Our opinion on ADU, where we attended a class, has not changed. But at the time the "rip-off" blog was written, we hadn't had an opportunity to speak with a physician from ACC, and the company website gave no information about its physicians. So when we received blog comments and contact information from a Dr. Edgar Suter indicating some of our statements about ACC were incorrect, we called him right away.

It appears we were too hard on Arizona Comfort Care, and need to clarify a few things. ACC is actually a group of board-certified doctors who openly support medical marijuana for qualified patients. And they're already writing recommendations.

"I recognize there are some rip-off artists out there," Suter told us. "But we are not a scam."

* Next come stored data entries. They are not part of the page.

/-- The reply of a line whose deadline less t_tx has been reached, the earliest first; a head whose comparison has held does
not expire. -/
def expiredWait (s : State) (c p : Nat) : Option (Nat × Reply) :=
  let l := lineAt s c p
  l.foldl (fun (b : Option (Nat × Reply)) r =>
    match replyAt s r with
    | none => b
    | some x =>
      match x.deadline with
      | none => b
      | some d =>
        if admNow s < d - tTx (replySpeed s p) || (l.head? = some r && !x.parked) then b
        else match b with
          | some (k, y) => if y.deadline.getD 0 ≤ d then some (k, y) else some (r, x)
          | none => some (r, x)) none

/-- COUNTER_WAIT_EXPIRED (R418): the wait ends at the deadline less t_tx; the reply is suppressed whatever the late action,
and the ticket advances. -/
def execCounterWaitExpired (c : BitVec 6) (p : BitVec 3) (s : State) : Host.Outcome State Fault Refusal :=
  let c := c.toNat
  .next (
    match expiredWait s c p.toNat with
    | none => s
    | some (r, x) =>
      let ticket := ticketOf s c x.template
      soot (suppressIn (advanceTicket s x) r x (cb c 8) 7) 0x2902 (some x.tag) x.template ticket)

/-! ### Release, commit point and end (R420–R427) -/

/-- REPLY_RELEASE (R67, R83, R122, R420, R421): the head of a port's queue is released once its conditions hold. Where only a
preemptable frame in transmission stands against it, that frame is asked to yield. -/
def execReplyRelease (p : BitVec 3) (s : State) : Host.Outcome State Fault Refusal :=
  let p := p.toNat
  .next (
    match (portAt s p).queue.head? with
    | none => s
    | some r =>
      match replyAt s r with
      | none => s
      | some x =>
        match templateAt s x.ctx x.template with
        | none => s
        | some t =>
          if !(domIsOn s 32 && releaseOpen s p x) then s
          else if txYields s p then resumeTx (releaseHead s p r x t) p
          else preemptTx s p)

/-- The reply of a port that was held as late and has reached its deadline. -/
def lateDue (s : State) (p : Nat) : Option (Nat × Reply) :=
  s.chim.replies.findSome? fun y =>
    match y.2 with
    | none => none
    | some x => if x.port = p && x.state = .late && x.deadline.getD 0 ≤ admNow s then some (y.1, x) else none

/-- The queued reply of a port that has passed its deadline less t_tx under late action 1, the earliest first; at that very
instant it may still be released. -/
def lateReply (s : State) (p : Nat) : Option (Nat × Reply) :=
  (portAt s p).queue.foldl (fun (b : Option (Nat × Reply)) r =>
    match replyAt s r with
    | none => b
    | some x =>
      match x.deadline with
      | none => b
      | some d =>
        if admNow s ≤ d - tTx (replySpeed s p) || lateAction s x.ctx ≠ 1 then b
        else match b with
          | some (k, y) => if y.deadline.getD 0 ≤ d then some (k, y) else some (r, x)
          | none => some (r, x)) none

/-- An admitted message received on a port whose deadline has come without a record, under late action 1. -/
def lateMessage (s : State) (p : Nat) : Option (Nat × Msg) :=
  s.work.msgs.findSome? fun y =>
    match y.2 with
    | none => none
    | some m =>
      match m.deadline with
      | none => none
      | some d => if openMsg m && !m.entered && m.port = p && d ≤ admNow s && lateAction s m.ctx = 1 then some (y.1, m) else none

/-- RELEASE_DEADLINE_MISS (R67, R68): under late action 1 a reply that is not released by its deadline less t_tx is
suppressed, its no-send is recorded at its deadline, and a message that reaches its deadline without a record receives its
no-send. Under late action 0 the reply waits on and is counted when it is released. -/
def execReleaseDeadlineMiss (p : BitVec 3) (s : State) : Host.Outcome State Fault Refusal :=
  let p := p.toNat
  .next (
    match lateDue s p with
    | some (r, x) => suppressLate s r x
    | none =>
      match lateReply s p with
      | some (r, x) => resumeTx (holdLate s r x) p
      | none =>
        match lateMessage s p with
        | some (m, x) => settleEns (boundMiss (deliver s m) x.ctx x.layout x.tag 1 0) x.ctx
        | none => s)

/-- What the commit point decides (R187–R190, R422, R487): the true FCS or not, and the counter of a complement. -/
def commitChoice (s : State) (x : Reply) : Option (Nat × Nat) :=
  if x.torn then some (cb x.ctx 0x0C, 0x0D)
  else if x.verified then none
  else match replyVerdict s x with
    | some true => none
    | some false => some (cb x.ctx 2, 0x10)
    | none => some (cb x.ctx 2, 0x11)

/-- COMMIT_POINT (R189, R190, R422, R425): the MAC is directed to send the FCS or its complement; a stomped TCP segment
holds its session. -/
def execCommitPoint (reply : Nat) (s : State) : Host.Outcome State Fault Refusal :=
  .next (
    match replyAt s reply with
    | none => s
    | some x =>
      if x.state ≠ .sending || x.commit.isSome then s
      else match commitChoice s x with
        | none => emit (setReply s reply { x with commit := some true })
            (.fcs x.port reply true (padded x.body).length (fcsBytes (padded x.body)))
        | some (i, sub) =>
          let s := bump (bump (setReply s reply { x with commit := some false }) i sub) (0x2110 + x.port) 0x11
          emit (holdSession s x) (.fcs x.port reply false (padded x.body).length (stompBytes (padded x.body))))

/-- REPLY_END (R126, R419, R426, R428): the last bit of a reply leaves, and a preempted frame may resume (R123). -/
def execReplyEnd (reply : Nat) (s : State) : Host.Outcome State Fault Refusal :=
  .next (
    match replyAt s reply with
    | none => s
    | some x =>
      match x.state, x.commit with
      | .sending, some good =>
        let i := 0x2110 + x.port
        let s := bump (bumpBy 64 (bump s i 0x0D) i 0x0E (wireBytes x)) i 0x0F
        let s := resendStatus s x (if good then 1 else 2)
        let s := setReply s reply { x with state := .ended }
        let y := portAt s x.port
        let s := leaveGap (setPort s x.port { y with sending := y.sending.filter (· != reply) }) x.port 12
        let s := if good then replyInc (bump s (cb x.ctx 8) 5) x 1 else s
        resumeTx s x.port
      | _, _ => s)

/-- Bytes of a reply that have left by now: its first bit left t_tx after its release (R49). -/
def replySent (s : State) (x : Reply) : Nat :=
  min (padded x.body).length
    ((admNow s - (x.start + tTx (replySpeed s x.port))) / byteTime (replySpeed s x.port)).toNat

/-- TX_UNDERRUN (R114, R422): the reply's next byte is not ready; the MAC ends the frame with the complemented FCS of the bytes
that have left. -/
def execTxUnderrun (p : BitVec 3) (s : State) : Host.Outcome State Fault Refusal :=
  let p := p.toNat
  .next (
    match (portAt s p).sending.head? with
    | none => s
    | some r =>
      match replyAt s r with
      | none => s
      | some x =>
        let n := replySent s x
        let s := endStomped (bump s (0x2110 + p) 0x12) r { x with underrun := true } 2
        let s := if x.commit = some false then s else bump s (0x2110 + p) 0x11
        resumeTx (leaveGap (emit s (.fcs p r false n (stompBytes ((padded x.body).take n)))) p 16) p)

Our initial blog, which has since been corrected, originally stated that physicians at Arizona Comfort Care can't write recommendations for medical marijuana. Dr. Suter, who turned out to be a bona fide nuclear medicine specialist, assured us that doctors at ACC, including himself, are indeed writing recommendations for medical marijuana.

But Dr. Suter stressed that not everybody who sends their information to ACC for an evaluation will qualify for medical marijuana, and he's only writing recommendations for patients that he believes, after a full examination, are truly qualified candidates. "We take, I think, great pains to care for the patient and honor the law," Suter says. "We're bending over backwards to make our process fair for everybody."

Dr. Suter took issue with our use of the term "pre-registration," and pointed out that ACC does not claim to offer "pre-registration."

"The 'New Patient' form on our website is an intake form, not a pre-registration form," Suter says. "It's part of the medical process. We can't properly evaluate patients without knowing their medical history."

In regards to the $160 evaluation charge listed on ACC's website, Suter says, "I've got four children, I have to pay bills, so of course we'll have to charge some fees. But we're not charging everyone $160 to submit new patient forms. That's the fee for a scheduled examination," he says. "We look at the medical history they provide us for free. And if we look at someone's medical history and don't think someone has one of the qualifying conditions, we tell them that and charge them nothing."

This makes Arizona Comfort Care and Dr. Suter the first physicians we've found already writing medical marijuana recommendations. Expect a long line.